In summary, we explored surface passivation of 3D perovskite films with a series of phenylalkylammonium iodides of varying alkyl chain lengths. Combining experimental characterization and theoretical modeling, we show that the phenylalkylammonium groups can stabilize the perovskite surface through the suppression of iodide ion migration. More importantly, the stabilization effect is enhanced with increasing alkyl chain length, due to the stronger binding of the passivating molecule on the perovskite surface and the increased steric hindrance to reconfiguration required to accommodate I migration. Using the optimized passivation molecule, PPAI, we achieve PeLEDs with an EQE of 17.5%, a record radiance of 1282.8 W sr−1 m−2 on glass substrates, and a record T50 half-lifetime of 130 h under 100 mA cm−2. Our work highlights the importance of the chain length effect in suppressing the ion migration, revealing that a very small variation in the surface molecular structure can result in a remarkable improvement in device stability and sheds light on the design of new passivation molecules that could render highly efficient and stable perovskite LEDs.

Methods

Materials

Cesium iodide (CsI), FAI, and 5-ammonium valeric acid iodide (5AVAI) were purchased from Greatcellsolar. Lead iodide (PbI2) and PEAI (2-phenethylammonium iodide) were purchased from Tokyo Chemical Industry Co. LTD. PMAI, PPAI, and PBAI were bought from Xi’an Polymer Light Technology Corp. ZnO nanocrystals were synthesized according to the published recipe40. The other chemicals were purchased from Sigma-Aldrich.

Device fabrication

ITO substrate was cleaned in Hellmanex water solution by sonication for 30 min, and subsequently cleaned with deionized water, acetone, isopropanol in sequence by sonication for 15 min, and treated by UV-Ozone for 15 min before use. Then, the ZnO layer was spun on the substrate at 6000 r.p.m. for 40 s and annealed at 150 °C for 30 min. PEIE (3.9 mg mL−1 in 2-methoxyethanol) layer was spun on ZnO at 5000 r.p.m. for 40 s and annealed at 90 °C for 10 min to modify the work function of ZnO and enhance the wettability. Then a 0.15 mmol mL−1 perovskite precursor (n(CsI):n(FAI):n(PbI2):n(Pb(SCN)2):n(5AVAI)) = 0.17:1.23:0.8:0.2:0.1) was spun on the substrates at 500 r.p.m. for 3 s and 8000 r.p.m. for 45 s, respectively. The 120 μL chlorobenzene was dripped on the substrate after 16 s, and then the film was annealed at 100 °C for 15 min.

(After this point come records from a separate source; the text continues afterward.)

/-- SENSE_END and STEP_END (R148–R153): a crosspoint sensed high at its first sense passes unmarked and after a failure is SLOW,
one that fails its fourth sense is SUSPECT, and one that fails before waits a step of a quarter of the operate time; each end
that is not the entry's last leaves the entry as it is, and the next queued job is sensed for 20 µs. With its last job ended the
entry's verification record goes, and a crosspoint found SUSPECT is the entry's fault CONTACT_FAIL (R68, R78, R152). At a step end
the jobs due leave STEPPING and join the tail of the sense queue in ascending relay index, and an idle SNU starts the head (R151). A
discard leaves the job in SENSING to end with its sense, unless that has ended at this instant: then the verification ends at the
discard, and the sample, which comes after it, still sets its mark (R153; that it is held until SENSE_END is the model's form,
notes/assumptions/48.md). -/
def Obligations.SenseEndMarksCrosspoint : Prop :=
  ∀ (dt : Nat) (s s1 : State), s1 = advance dt s → s.running = true →
    (∀ (high : Bool) (j : Job) (d : Time) (v : Verification), s.snu.sensing = some j → s.snu.senseEnd = some d →
      reached s1.now d = true → s.snu.ended = none → look s.snu.verifications j.entry = some v → 2 ≤ v.remaining →
      (∀ b ∈ s.snu.admission, b.1 ≠ j.entry) →
      ∃ t, exec (.senseEnd dt high) s = .next t ∧ t.ne = s.ne ∧ t.wru.counts = s.wru.counts ∧
        (∀ x, x ≠ j.relay → t.relay x = s.relay x) ∧
        (high = true → j.senses = 0 → t.relay j.relay = s.relay j.relay) ∧
        (high = true → 1 ≤ j.senses → t.relay j.relay = { s.relay j.relay with slow := true }) ∧
        (high = false → 3 ≤ j.senses → t.relay j.relay = { s.relay j.relay with suspect := true }) ∧
        (high = true ∨ 3 ≤ j.senses → ∃ w, look t.snu.verifications j.entry = some w ∧ w.remaining = v.remaining - 1) ∧
        (high = false → j.senses < 3 → v.discard = false →
          t.relay j.relay = s.relay j.relay ∧
          t.snu.stepping = s.snu.stepping ++
            [⟨j.relay, j.entry, j.senses + 1, some (later s1.now ((s.cfl.config.xpt.operate + 3) / 4))⟩]) ∧
        (∀ k rest, s.snu.queue = k :: rest → t.snu.sensing = some k ∧ t.snu.senseEnd = some (later s1.now 20))) ∧
    (∀ (j : Job) (d : Time) (v : Verification), s.snu.sensing = some j → s.snu.senseEnd = some d → reached s1.now d = true →
      s.snu.ended = none → look s.snu.verifications j.entry = some v → v.remaining = 1 → (∀ b ∈ s.snu.admission, b.1 ≠ j.entry) → 3 ≤ j.senses →
      s.noWaiter → s.wsu.queue ≠ [] → (s.entry j.entry).state = .verifying → (s.entry j.entry).releasePending = none →
      (s.entry j.entry).reason ≠ some .aborted →
      ∃ t, exec (.senseEnd dt false) s = .next t ∧ look t.snu.verifications j.entry = none ∧
        (t.entry j.entry).reason = some .contactFail ∧ (t.entry j.entry).reasonRelay = (insertRelay j.relay v.suspects).head? ∧
        ((t.entry j.entry).state = .disconnectOuter ∨ (t.entry j.entry).state = .faulted)) ∧
    (∀ (high : Bool) (j : Job), s.snu.ended = some j →
      ∃ t, exec (.senseEnd dt high) s = .next t ∧ t.ne = s.ne ∧ t.snu = { s.snu with ended := none } ∧
        (∀ x, x ≠ j.relay → t.relay x = s.relay x) ∧
        t.relay j.relay = (if high = true ∧ 1 ≤ j.senses then { s.relay j.relay with slow := true }
          else if high = false ∧ 3 ≤ j.senses then { s.relay j.relay with suspect := true } else s.relay j.relay)) ∧
    (∀ (j : Job) (d : Time) (v : Verification) (t : State), s.snu.sensing = some j → s.snu.senseEnd = some d →
      look s.snu.verifications j.entry = some v → v.discard = false → t = discardVerification j.entry s →
      (reached s.now d = true → look t.snu.verifications j.entry = none ∧ t.snu.ended = some j ∧ t.snu.sensing ≠ some j) ∧
      (reached s.now d = false → look t.snu.verifications j.entry = some { v with remaining := 1, discard := true } ∧
        t.snu.sensing = some j ∧ t.snu.senseEnd = some d)) ∧
    (s1.stepDue = true → ∃ t back, exec (.stepEnd dt) s = .next t ∧ t.ne = s.ne ∧ t.rm = s.rm ∧
      t.snu.stepping = s.snu.stepping.filter (fun j => !(match j.stepEnd with | some d => reached s1.now d | none => false)) ∧
      back.Perm ((s.snu.stepping.filter (fun j => match j.stepEnd with | some d => reached s1.now d | none => false)).map
        (fun j => { j with stepEnd := none })) ∧
      back.Pairwise (fun a b => a.relay ≤ b.relay) ∧
      (∀ k, s.snu.sensing = some k →
        t.snu.queue = s.snu.queue ++ back ∧ t.snu.sensing = some k ∧ t.snu.senseEnd = s.snu.senseEnd) ∧
      (s.snu.sensing = none → ∀ k rest, s.snu.queue ++ back = k :: rest →
        t.snu.queue = rest ∧ t.snu.sensing = some k ∧ t.snu.senseEnd = some (later s1.now 20)))
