@[simp] theorem advance_credit (dt : Nat) (s : State) : (advance dt s).wsu.credit = s.wsu.credit := by
  unfold advance; split <;> rfl
@[simp] theorem advance_queue (dt : Nat) (s : State) : (advance dt s).wsu.queue = s.wsu.queue := by
  unfold advance; split <;> rfl
@[simp] theorem advance_held (dt : Nat) (s : State) : (advance dt s).wsu.held = s.wsu.held := by
  unfold advance; split <;> rfl
@[simp] theorem advance_settling (dt : Nat) (s : State) : (advance dt s).wsu.settling = s.wsu.settling := by
  unfold advance; split <;> rfl
@[simp] theorem advance_recovery (dt : Nat) (s : State) : (advance dt s).wsu.recovery = s.wsu.recovery := by
  unfold advance; split <;> rfl
@[simp] theorem advance_creditStop (dt : Nat) (s : State) : (advance dt s).wsu.creditStop = s.wsu.creditStop := by
  unfold advance; split <;> rfl
theorem with_fcu_millis_record (f : Fcu) (m : BitVec 32) : ({ f with millis := m } : Fcu).record = f.record := rfl
theorem with_fcu_millis_notes (f : Fcu) (m : BitVec 32) : ({ f with millis := m } : Fcu).notes = f.notes := rfl
theorem with_fcu_millis_answer (f : Fcu) (m : BitVec 32) : ({ f with millis := m } : Fcu).answer = f.answer := rfl
theorem with_fcu_millis_held (f : Fcu) (m : BitVec 32) : ({ f with millis := m } : Fcu).held = f.held := rfl
@[simp] theorem advance_record (dt : Nat) (s : State) : (advance dt s).fcu.record = s.fcu.record := by
  unfold advance
  split
  · rfl
  · exact with_fcu_millis_record s.fcu _
@[simp] theorem advance_notes (dt : Nat) (s : State) : (advance dt s).fcu.notes = s.fcu.notes := by
  unfold advance
  split
  · rfl
  · exact with_fcu_millis_notes s.fcu _
@[simp] theorem advance_answer (dt : Nat) (s : State) : (advance dt s).fcu.answer = s.fcu.answer := by
  unfold advance
  split
  · rfl
  · exact with_fcu_millis_answer s.fcu _
@[simp] theorem advance_captures (dt : Nat) (s : State) : (advance dt s).fcu.held = s.fcu.held := by
  unfold advance
  split
  · rfl
  · exact with_fcu_millis_held s.fcu _
@[simp] theorem advance_nextBeacon (dt : Nat) (s : State) : (advance dt s).tb.nextBeacon = s.tb.nextBeacon := by
  unfold advance; split <;> rfl

@[simp] theorem advance_entry (dt : Nat) (s : State) (e : Entry) : (advance dt s).entry e = s.entry e := by
  simp [State.entry]
@[simp] theorem advance_relay (dt : Nat) (s : State) (r : Relay) : (advance dt s).relay r = s.relay r := by
  simp [State.relay]
@[simp] theorem advance_viewOf (dt : Nat) (s : State) (r : Resource) : (advance dt s).viewOf r = s.viewOf r := by
  simp [State.viewOf]
@[simp] theorem advance_queueOf (dt : Nat) (s : State) (i : Site) : (advance dt s).queueOf i = s.queueOf i := by
  simp [State.queueOf]
@[simp] theorem advance_running (dt : Nat) (s : State) : (advance dt s).running = s.running := by simp [State.running]
@[simp] theorem advance_live (dt : Nat) (s : State) (t : Trunk) : (advance dt s).live t = s.live t := by simp [State.live]

end Sys2Proof.Machine
end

For the surface treatment, 0.5 mg molecules were added in 1 mL chloroform and the solution was filtered before diluting the solution with threefold chloroform. Then the solution was deposited at 6000 r.p.m. for 30 s on the perovskite films and the treated film was annealed at 100 °C for 3 min to volatilize remnant solvent. After cooling down to room temperature, the TFB (15 mg mL−1 in m-xylene) layer was spun on perovskite layer at 2500 r.p.m. for 30 s. Finally, 7 nm of MoO3 and 50 nm of Au were evaporated on the top by thermal evaporator through a shadow mask defining an electrode area of 2.25 mm2.

Characterization

The XRD was tested with a Rigaku ru-300 diffractometer (Cu Kα irradiation, λ = 1.5406 Å). The SEM test was performed by HR-FESEM, FEI, Quanta 400. The XPS was conducted by Al Kα X-ray gun (hv = 1486.6 eV) with a VG ESCALAB 220i-XL surface analysis system. For the characterization of device performance, the JV curves, radiance, and EQE were all carried out in nitrogen-filled glovebox through a QE-Pro spectrometer coupled with a fiber integration sphere (FOIS-1) and a Keithley 2400 source meter. The TRPL was taken on an Edinburgh Instruments spectrometer (FLS1000) with a 405-nm pulsed laser (75 ps, 0.5 MHz). The instrument resolution was less than 20 ps with the response function (IRF) less than 130 ps. And the tested perovskite films were fabricated on the ZnO/PEIE substrate. The ToF-SIMS test was taken on Model TOF‐SIMS 5 with the pulsed primary ions of a Bi+ (30 keV, 1 pA) ion gun for the sputtering and an O+ pulsed secondary ion beam for the analysis (0.5 keV, 100 nA) with an analysis area of 96 µm × 96 µm. The stability test was taken on the EQE test platform and calibrated by commercialization system made by Guangzhou Jinghe Ltd.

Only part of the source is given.